The goals / steps of this project are the following:
- Compute the camera calibration matrix and distortion coefficients given a set of chessboard images.
- Apply a distortion correction to raw images.
- Use color transforms, gradients, etc., to create a thresholded binary image.
- Apply a perspective transform to rectify binary image ("birds-eye view").
- Detect lane pixels and fit to find the lane boundary.
- Determine the curvature of the lane and vehicle position with respect to center.
- Warp the detected lane boundaries back onto the original image.
- Output visual display of the lane boundaries and numerical estimation of lane curvature and vehicle position.
Rubric Points
Here I will consider the rubric points individually and describe how I addressed each point in my implementation.
1. Provide a Writeup / README that includes all the rubric points and how you addressed each one. You can submit your writeup as markdown or pdf. Here is a template writeup for this project you can use as a guide and a starting point.
You're reading it!
1. Briefly state how you computed the camera matrix and distortion coefficients. Provide an example of a distortion corrected calibration image.
The code for this step is contained in the code cell named Calibrate Camera of the IPython notebook located in "project.ipynb".
I start by preparing "object points", which will be the (x, y, z) coordinates of the chessboard corners in the world. Here I am assuming the chessboard is fixed on the (x, y) plane at z=0, such that the object points are the same for each calibration image. Thus, objp is just a replicated array of coordinates, and objpoints will be appended with a copy of it every time I successfully detect all chessboard corners in a test image. imgpoints will be appended with the (x, y) pixel position of each of the corners in the image plane with each successful chessboard detection.

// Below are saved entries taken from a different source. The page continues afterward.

/-- Power and clock control that the PWR page does not show (R386, R390, R392). -/
structure Power where
  /-- 0 off, 1 sequencing, 2 on -/
  phase : Nat
  thermLim : Nat
  powerLim : Nat
  /-- a warning holds until every reading is 5 °C below its threshold, and some reading is now at its threshold -/
  thermActive : Bool
  thermAbove : Bool
  lastDrop : Nat
  /-- 10 µs samples in a row with h above 0, and with the mean below PCAP − 100 -/
  hotSamples : Nat
  coolSamples : Nat
  powerDrop : Bool
  /-- input energy below one mJ, in 10 µJ -/
  energyRem : Nat
  /-- time since which the input has been in range -/
  vinSince : Option Nat
  /-- failed stacks of the last power-up -/
  failed : List Nat
  deriving DecidableEq, Repr

/-- Levels of the board's pins (R395). -/
structure Pins where
  modRstN : Bool
  perstN : Bool
  coolOk : Bool
  stbyPg : Bool
  errAlertN : Bool
  deriving DecidableEq, Repr

/-- The Bolt's alert timers (R331). -/
structure Alert where
  /-- the 10 µs minimum low time runs; a clear written meanwhile waits for its end -/
  lowMin : Bool
  clearPend : Bool
  /-- the 1 µs minimum released time runs -/
  highMin : Bool
  deriving DecidableEq, Repr

/-- JTAG instruction register contents (R398). -/
inductive JtagIr where
  | idcode | bypass | sample | extest | intest | debug
  deriving DecidableEq, Repr

/-- What a read of memory or a register over a bus returned: bytes in address order, whether they are poisoned, and
whether the access was served. -/
structure BusOut where
  data : List Byte
  psn : Bool
  ok : Bool
  deriving DecidableEq, Repr

/-- The fuses and the flash's selectors: kept through every reset (R353, R360, R365). -/
structure Fuses where
  tsvnMin : Nat
  ssvnMin : Nat
  krev : Nat
  activeT : Bool
  activeS : Bool
  /-- a copy is marked invalid: trusted A, B, service A, B -/
  invalid : List Nat
  deriving DecidableEq, Repr

/-- A byte of a station core's store that may not have reached memory yet: what it replaced, and whether that was poisoned
(R203, R226). -/
structure CoreByte where
  core : Nat
  addr : Nat
  old : Byte
  psn : Bool
  deriving DecidableEq, Repr

/-- The module. -/
structure State where
  /-- every register of the register pages, by BAR0 offset (R32) -/
  regs : SMap Word
  /-- latched values of the last snapshot, by BAR0 offset (R375) -/
  snap : SMap Word
  /-- HBM, Crock scratchpads, Trays, Stockpots, recipe memory, Mortar local memory (R25), firmware memory (R352):
  the bytes an access sees, caches looked through; each entry is a Host.Cell -/
  mem : SMap Byte
  /-- poison by 32-byte granule number (R233): 1 is poisoned -/
  poison : SMap Byte
  /-- HBM's own bytes and poison under dirty cache lines (R222, R225) -/
  stale : SMap Byte
  stalePsn : SMap Byte
  /-- the stations' memory-side cache lines (R223), most recently used first -/
  cache : List CLine
  /-- tags of the Trays' 4 KiB blocks, by block number in 0x810_0000_0000 (R301) -/
  trayTags : SMap Word
  /-- stores that may stand in a core's cache alone, newest first (R203, R226) -/
  coreBytes : List CoreByte
  /-- scale bytes of MX streams whose plane R116 does not place, by the first bit of the block -/
  mxScale : SMap Byte
  /-- staged parameter values (R94), by 256·station + register -/
  pstage : SMap Word
  /-- generator slots, by 512·quadrant + 64·station + slot (R95) -/
  gens : SMap GenSlot
  /-- Ladle program slots 0 to 15, by 128·quadrant + 16·station + slot; none is an empty slot (R103) -/
  lslots : SMap (Option (BitVec 192))
  /-- the queued launch of a station: ENTRY, QMASK and SWAP as written (R83) -/
  queued : SMap (Option (Nat × Nat × Bool))
  /-- running launches by station -/
  launches : SMap (Option Launch)
  /-- by station: items with an identity from here on belong to its last launch, which counts them in CMD_DONE although it
  has stopped (R87) -/
  lastFirst : SMap Nat
  /-- sequencers, by 4·station + quadrant, whose next command lies one past window word 8,191: the PC field shows 0 -/
  pcOver : List Nat
  /-- held sequencers, by 4·station + quadrant -/
  holds : SMap (Option Hold)
  xfers : List Xfer
  gops : List Gop
  spks : List Spk
  norms : List NormJob
  /-- engine dispatches not complete, by dispatching sequencer 4·station + quadrant (R107 ENG) -/
  dispatches : List (Nat × QDesc)
  /-- the arbiter's virtual time by station, and its just_ready marks (R79) -/
  vt : SMap Nat
  justReady : List Nat
  whisks : SMap Whisk
  tongs : SMap Tongs
  mortars : SMap Mortar
  /-- a DONE that waits for the BG descriptors accepted before it (R177): 16·station + slot, and the next identity then -/
  tdones : List (Nat × Nat)
  /-- watches in use, by absolute index (R277) -/
  watches : SMap (Option Watch)
  notes : List Note
  entrants : List Entrant
  links : SMap Link
  reqs : List Req
  /-- writes to other nodes that wait for a tag, oldest first -/
  outq : List WReq
  /-- remote data read ahead, by the identity of the item that needs it -/
  rbufs : SMap RBuf
  /-- route tables: node entries at n, site entries at 65,536 + s (R258) -/
  routes : SMap Word
  /-- group entries, by 4·entry + word (R275) -/
  groups : SMap Word
  /-- EPOCH + 1 at which an entry's rank map was last checked, 0 for never (R264) -/
  grpSeen : SMap Nat
  /-- collectives a group entry has begun since its EPOCH was written (R243) -/
  grpSeq : SMap Nat
  colls : List Coll
  verdicts : List Verdict
  steps : SMap Step
  /-- events that wait in the blocks' buffers, oldest first (R323) -/
  events : List Event
  /-- pages that dropped an event since the last one they buffered (R323) -/
  lossPages : List Nat
  /-- times of each source's last 32 events, newest first (R326) -/
  hist : SMap (List Nat)
  alert : Alert
  /-- MSI-X vectors that wait, and cores with a machine external interrupt pending (R327, R396) -/
  msix : List Nat
  coreIrq : List Nat
  /-- memory-controller token buckets in bytes, by 8·stack + station (R221) -/
  buckets : SMap Nat
  /-- bytes of reserve and scrub traffic at each stack since the last idle step (R221) -/
  rsvBytes : SMap Nat
  /-- 32-byte granules that the command in progress has read poisoned by an injection, while what is stored is not (R229,
  R232) -/
  flight : List Nat
  /-- the data of the last HBM access, as delivered to the requester (R229) -/
  hbmOut : BusOut
  resets : List StnReset
  /-- doorbell writes that wait for a margin test's end: master ID, BAR0 offset, value (R380) -/
  bells : List (Nat × Nat × Nat)
  /-- pages under engine reset (R368) -/
  engResets : List Nat
  flushes : List Flush
  /-- groups being zeroed (R218) -/
  zeroing : List Nat
  power : Power
  pins : Pins
  /-- the module is powered: false after the standby converter stops (R387) -/
  alive : Bool
  cores : SMap CoreSt
  fuses : Fuses
  /-- the 64 MiB serial flash (R353) -/
  flash : SMap Byte
  session : Option Session
  /-- service copy a handover loads: false A, true B (R361) -/
  hoCopy : Bool
  /-- a handover is open -/
  hoOpen : Bool
  /-- the handover area as saved in staging, and whether the area's header is valid (R361) -/
  hoSave : SMap Byte
  hoValid : Bool
  /-- the service copy that runs, none without service firmware; the SVNs of the running images -/
  svcRun : Option Bool
  tSvn : Nat
  sSvn : Nat
  /-- the copies last staged: false A, true B (R358) -/
  stagedT : Bool
  stagedS : Bool
  /-- mailbox served last (R364) -/
  mbLast : Nat
  /-- NODEID has been set since reset (R257) -/
  nodeSet : Bool
  relays : List Relay
  /-- the last management response that was for this module -/
  mgmtRsp : Option Flit
  smbOff : BitVec 32
  /-- what the last SMBus transaction answered: none is a NACK (R397) -/
  smbOut : Option (List Byte)
  jtagIr : JtagIr
  /-- the JTAG data register as last captured -/
  jtagDr : BitVec 64
  /-- what the last bus read returned -/
  busOut : BusOut
  /-- last snapshot's latch time in ns, none before the first (R376) -/
  lastLatch : Option Nat
  /-- time correction still to be applied, in units of 1/128,000 ns, and whether global time runs at 1/1,024 of its rate
  until it is absorbed (R273) -/
  slew : Int
  slow : Bool
  /-- the part of the global time below 1 ns, in the same units -/
  frac : Nat
  /-- the supply and clock settings a margin test returns to are its own (R380): voltage shift now applied -/
  marginOn : Bool
  nextId : Nat
  /-- the model's own: index of the next free value -/
  free : Nat
  /-- the commands that wait, first in, first out -/
  pending : List Instr
  deriving DecidableEq, Repr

I then used the output objpoints and imgpoints to compute the camera calibration and distortion coefficients using the cv2.calibrateCamera() function. I applied this distortion correction to the test image using the cv2.undistort() function and obtained this result:
To demonstrate this step, I will describe how I apply the distortion correction to one of the test images like this one:
To undistort a real image I simply used the mtx and dist output from cv2.calibrateCamera to call the cv2.undistort function.
2. Describe how (and identify where in your code) you used color transforms, gradients or other methods to create a thresholded binary image. Provide an example of a binary image result.
I used a combination of color and gradient thresholds to generate a binary image (thresholding steps at lines # through # in another_file.py). Here's an example of my output for this step. (note: this is not actually from one of the test images)
3. Describe how (and identify where in your code) you performed a perspective transform and provide an example of a transformed image.
The code for my perspective transform includes a function called perspective_shift() in the Perspective Shift section in the IPython notebook.
First I use the source and destination corners to generate a transformation matrix M by using the cv2.getPerspectiveTransform function.
Then I warp the image using cv2.warpPerspective and the transformation matrix M from the previous step.
I selected the following source and destination points for my perspective shift:
| Source | Destination |
|---|---|
| 225, 720 | 275, 720 |
| 590, 450 | 275, 0 |
| 690, 450 | 1025, 0 |
| 1025, 720 | 1025, 720 |
4. Describe how (and identify where in your code) you identified lane-line pixels and fit their positions with a polynomial?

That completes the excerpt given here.